La restauration des services de l’écosystème requiert la création d’une infrastructure verte et son extension aux écosystèmes agricoles (COM/2015/0478). Bien que certaines formes de GI n’aient pas été optimisées pour les services d’écosystèmes spécifiques (contrôle des inondations, érosion, etc.), celle-ci n’a pas été encore bien définie ni exigée pour les zones agricoles. La solution à ce problème dépend clairement du soutien politique et financier, de l’absence de pratiques agricoles et de la gestion orientée vers la restauration, outre des facteurs sociaux tels que les conflits d’intérêt.

Les études réalisées ont démontré que, en favorisant les populations de pollinisateurs sauvages par la conservation de l’espace naturel, la plantation d’arbustes à floraison saisonnière et similaires met au même niveau la protection des pollinisateurs et la provision de services de l’écosystème. Il a été démontré que la quantité et la qualité des cultures s’améliorent avec la mise en place de ces mesures. Par conséquent, une manière efficace et opérationnelle de mitiger la diminution des pollinisateurs, outre d’autres impacts environnementaux causés par les systèmes de cultures d’oléagineuses, doit être la mise en place de solutions naturelles, notamment une infrastructure verte orientée vers ces systèmes, qui garantisse leur durabilité et aide à fournir les multiples services de l’écosystème, mais en portant une attention particulière à l’amélioration de la pollinisation, la conservation de la biodiversité, la protection du sol et la diminution de la dispersion des polluants et des effets toxiques sur les espèces hors de l’objectif.

L’agriculture et la Politique Agricole Commune (PAC) sont primordiales pour la protection de la biodiversité, mais à ce jour le développement de cette relation est encore insuffisant et demande l’adoption de mesures à une échelle spatiale supérieure (COM/2015/0478). Les tendances récentes de la politique européenne PAC favorisant le développement rural (la compensation pour les zones vertes et écologiques peut inclure des haies vives, des bandes de cultures et autres assimilés), transposées au niveau national et régional, promeuvent des solutions de génie écologique qui couvrent des aspects tels que la protection de l’environnement, la santé et la biodiversité.
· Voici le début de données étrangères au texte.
-- ==== Sys2Proof/Laws/State.lean ====
section
/-! SUPPORT. What each update of the state leaves in each field, one lemma per field and update. -/

namespace Sys2Proof.Machine

@[simp] theorem State.respond_driver (s : State) (w : Word) : (s.respond w).driver = s.driver := rfl
@[simp] theorem State.respond_txlog (s : State) (w : Word) : (s.respond w).txlog = s.txlog := rfl
@[simp] theorem State.respond_responses (s : State) (w : Word) :
    (s.respond w).responses = s.responses ++ [w] := rfl
@[simp] theorem State.respond_cmdIn (s : State) (w : Word) : (s.respond w).cmdIn = s.cmdIn := rfl
@[simp] theorem State.respond_answers (s : State) (w : Word) : (s.respond w).answers = s.answers := rfl
@[simp] theorem State.respond_sends (s : State) (w : Word) : (s.respond w).sends = s.sends := rfl
@[simp] theorem State.respond_maxLeds (s : State) (w : Word) : (s.respond w).maxLeds = s.maxLeds := rfl

@[simp] theorem State.raise_driver (s : State) (e : ErrorKind) : (s.raise e).driver = s.driver := rfl
@[simp] theorem State.raise_txlog (s : State) (e : ErrorKind) : (s.raise e).txlog = s.txlog := rfl
@[simp] theorem State.raise_responses (s : State) (e : ErrorKind) :
    (s.raise e).responses = s.responses ++ [errorResponse e] := rfl
@[simp] theorem State.raise_cmdIn (s : State) (e : ErrorKind) : (s.raise e).cmdIn = s.cmdIn := rfl
@[simp] theorem State.raise_answers (s : State) (e : ErrorKind) : (s.raise e).answers = s.answers := rfl
@[simp] theorem State.raise_sends (s : State) (e : ErrorKind) : (s.raise e).sends = s.sends := rfl
@[simp] theorem State.raise_maxLeds (s : State) (e : ErrorKind) : (s.raise e).maxLeds = s.maxLeds := rfl

@[simp] theorem State.logSend_driver (s : State) (bs : List Byte) : (s.logSend bs).driver = s.driver := rfl
@[simp] theorem State.logSend_txlog (s : State) (bs : List Byte) :
    (s.logSend bs).txlog = s.txlog ++ [txEvent (s.answer 0) bs] := rfl
@[simp] theorem State.logSend_responses (s : State) (bs : List Byte) :
    (s.logSend bs).responses = s.responses := rfl
@[simp] theorem State.logSend_cmdIn (s : State) (bs : List Byte) : (s.logSend bs).cmdIn = s.cmdIn := rfl
@[simp] theorem State.logSend_answers (s : State) (bs : List Byte) :
    (s.logSend bs).answers = s.answers.tail := rfl
@[simp] theorem State.logSend_sends (s : State) (bs : List Byte) : (s.logSend bs).sends = s.sends + 1 := rfl
@[simp] theorem State.logSend_maxLeds (s : State) (bs : List Byte) : (s.logSend bs).maxLeds = s.maxLeds := rfl

@[simp] theorem State.hardwareReset_driver (s : State) : s.hardwareReset.driver = none := rfl
@[simp] theorem State.hardwareReset_txlog (s : State) : s.hardwareReset.txlog = [] := rfl
@[simp] theorem State.hardwareReset_responses (s : State) : s.hardwareReset.responses = [] := rfl
@[simp] theorem State.hardwareReset_cmdIn (s : State) : s.hardwareReset.cmdIn = s.cmdIn := rfl
@[simp] theorem State.hardwareReset_answers (s : State) : s.hardwareReset.answers = s.answers := rfl
@[simp] theorem State.hardwareReset_sends (s : State) : s.hardwareReset.sends = s.sends := rfl
@[simp] theorem State.hardwareReset_maxLeds (s : State) : s.hardwareReset.maxLeds = s.maxLeds := rfl

/-- Every kind of Invalid packet is answered alike. -/
theorem State.rejectPacket_eq (s : State) (e : Invalid) : s.rejectPacket e = s.raise .illegalCommand := by
  cases e <;> rfl

/-- A state's phase is Ready exactly when an instance exists. -/
theorem State.phase_ready_iff (s : State) : s.phase = .ready ↔ ∃ d, s.driver = some d := by
  cases h : s.driver <;> simp [State.phase, h]

/-- A state's phase is Unconfigured exactly when no instance exists. -/
theorem State.phase_unconfigured_iff (s : State) : s.phase = .unconfigured ↔ s.driver = none := by
  cases h : s.driver <;> simp [State.phase, h]

/-- After one send the answer to the next ones moves up by one. -/
theorem State.answer_logSend (s : State) (bs : List Byte) (k : Nat) :
    (s.logSend bs).answer k = s.answer (k + 1) := by
  cases h : s.answers with
  | nil => simp [State.answer, State.logSend, h, Nat.add_assoc, Nat.add_comm 1 k]
  | cons a as => simp [State.answer, State.logSend, h, Nat.add_assoc, Nat.add_comm 1 k]

/-- The answers do not depend on the instance. -/
@[simp] theorem State.answer_withDriver (s : State) (d : Option Driver) (k : Nat) :
    State.answer { s with driver := d } k = s.answer k := rfl

end Sys2Proof.Machine
end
Il est nécessaire de profiter des politiques régionales existantes, en raison de leur importante contribution au développement rural et aux systèmes de paiement. Jusqu’à présent, la restauration à l’aide de haies et de bandes de végétation a été sporadique. Néanmoins, en 2014 de nouvelles politiques étaient introduites visant à promouvoir ces pratiques d’une manière générique, qui doivent être justifiées et favorisées correctement dans le système de cultures d’oléagineuses au sein de l’espace SUDOE.

Une correcte gestion du sol agricole est essentielle pour la longévité de sa productivité. Sur de nombreux aspects, la qualité du sol peut être mesurée par son contenu en matières organiques, un indicateur clé de la qualité du sol. Le remplacement du contenu en matières organiques est primordial pour la protection du sol contre l’érosion et même la désertification, des menaces très réelles et importantes dans ce secteur de l’agriculture intensive. C’est un fait que l’ « exploitation » d’un sol fertile à haute teneur en matières organiques, avec une intense gestion qui entraîne la réduction de ces matières, a été une source importante d’émission de CO2 dans l’atmosphère, augmentant l’effet de serre et le réchauffement climatique. Le sol agricole peut être protégé par l’infrastructure, afin d’augmenter son contenu en matières organiques et sa capacité de filtrer et dégrader les agrochimiques et de créer des zones pour les abeilles sauvages nidifiant au sol.